Deployment and data residency were central to the design. The platform runs in the company's own Linux VM, deployed as containerised services. Raw email and source data remain in SharePoint within the company's environment; the structured intelligence the agents produce is held in a vector store and an application database inside the same VM. The only data that leaves the environment is the inference call to the language model. For a use case built entirely on sensitive OEM correspondence, this meant the company gained a continuous intelligence capability without surrendering control of the underlying communications.

Transforming OEM Relationship Management Into a Proactive Intelligence Operation 

The platform changed how OEM relationships were monitored, analysed, and managed across the portfolio.

Proactive Risk Detection

The platform identifies relationship risks, competitive threats, and dissatisfaction signals early, enabling teams to intervene before issues escalate.

Unified, Real-Time Customer Intelligence

All OEM communication is consolidated into a single intelligence layer, giving sales, account managers, and leadership live visibility into relationship health and trends.

AI-Powered Strategic Decision Support

Natural-language querying, citation-backed insights, and standardized relationship scoring enable faster, data-driven decisions across the entire 30+ OEM portfolio.

More broadly, the platform operationalised years of accumulated communication history. Rather than manually reviewing emails and fragmented account updates, teams now access relationship insight informed by historical engagement patterns, stakeholder behaviour, and evolving customer priorities,  continuously, and within the company's own environment.

“Our account teams held a great deal of knowledge about our OEM relationships, but it lived in inboxes and individual memory, and we usually learned about a problem once it had already escalated. The platform changed that. Customer communications are now continuously structured, scored, and explained, and our leaders can ask a direct question, which accounts are at risk, where are we seeing competitive evaluation, and get a citation-backed answer in seconds. What made it viable for us was the deployment model: it runs inside our own environment and our email data never leaves SharePoint. We moved from reviewing relationships in hindsight to managing them in real time, consistently, across the entire portfolio.”

Vice President,
Global Key Accounts

How Yarnit Built a Real-Time Relationship Intelligence Engine

The platform is built as a multi-agent system deployed in the company's Linux VM as containerised services.
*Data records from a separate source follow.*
-- ==== Sys2Proof/Laws/StoresBarriers.lean ====
section
/-! SUPPORT. The operations of Barriers.lean keep the sparse stores in their canonical form. -/

set_option linter.all false

namespace Sys2Proof.Machine

theorem State.recordDeposit_stores (s : State) (p : Nat) (k : Nat) (how : Nat) (i : Nat) (d : Deposit) (h :
    s.storesWf = true) :
    (s.recordDeposit p k how i d).storesWf = true := by
  unfold State.recordDeposit
  try simp +zetaDelta (maxDischargeDepth := 40) (decide := false) only [h, State.record_stores, stores_ite,
      stores_ite_fst, implies_true, forall_const]
  all_goals repeat' (split <;> try simp +zetaDelta (maxDischargeDepth := 40) (decide := false) only [h,
      State.record_stores, stores_ite, stores_ite_fst, implies_true, forall_const])

theorem State.dumpTicket_stores (s : State) (p : Nat) (i : Nat) (k : Nat) (cause : Originator) (h : s.storesWf =
    true) :
    (s.dumpTicket p i k cause).storesWf = true := by
  unfold State.dumpTicket
  try simp +zetaDelta (maxDischargeDepth := 40) (decide := false) only [h, State.deliverTicket_stores,
      State.count32_stores, State.recordDeposit_stores, State.modPart_stores, stores_ite, stores_ite_fst,
      implies_true, forall_const]
  all_goals repeat' (split <;> try simp +zetaDelta (maxDischargeDepth := 40) (decide := false) only [h,
      State.deliverTicket_stores, State.count32_stores, State.recordDeposit_stores, State.modPart_stores,
      stores_ite, stores_ite_fst, implies_true, forall_const])

theorem State.runDeposits_stores (s : State) (i : Nat) (cause : Originator) (h : s.storesWf = true) :
    (s.runDeposits i cause).storesWf = true := by
  unfold State.runDeposits
  try simp +contextual +zetaDelta (maxDischargeDepth := 40) (decide := false) only [h, State.each_stores,
      State.dumpTicket_stores, stores_ite, stores_ite_fst, implies_true, forall_const]
  all_goals repeat' (split <;> try simp +contextual +zetaDelta (maxDischargeDepth := 40) (decide := false) only
      [h, State.each_stores, State.dumpTicket_stores, stores_ite, stores_ite_fst, implies_true, forall_const])

theorem State.dropHolds_stores (s : State) (p : Nat) (i : Nat) (h : s.storesWf = true) :
    (s.dropHolds p i).storesWf = true := by
  unfold State.dropHolds
  try simp +contextual +zetaDelta (maxDischargeDepth := 40) (decide := false) only [h, State.each_stores,
      State.modPart_stores, stores_ite, stores_ite_fst, implies_true, forall_const]
  all_goals repeat' (split <;> try simp +contextual +zetaDelta (maxDischargeDepth := 40) (decide := false) only
      [h, State.each_stores, State.modPart_stores, stores_ite, stores_ite_fst, implies_true, forall_const])

theorem State.forward_stores (s : State) (i : Nat) (broken : Bool) (h : s.storesWf = true) :
    (s.forward i broken).1.storesWf = true := by
  unfold State.forward
  try simp +zetaDelta (maxDischargeDepth := 40) (decide := false) only [h, State.send_stores, stores_ite,
      stores_ite_fst, implies_true, forall_const]
  all_goals repeat' (split <;> try simp +zetaDelta (maxDischargeDepth := 40) (decide := false) only [h,
      State.send_stores, stores_ite, stores_ite_fst, implies_true, forall_const])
Raw emails and source data remain in SharePoint within the company's environment; the Labeling, Analysis, and Strategic Recommendation agents produce structured intelligence that is held in a vector store (Chroma) and an application database (MongoDB) inside the VM. The Ask Engine (Orchestrator, Intent, and Retrieval agents) serves citation-backed answers to dashboards and account-manager workbenches. Language-model inference is provided by OpenAI; it is the only data that leaves the customer environment.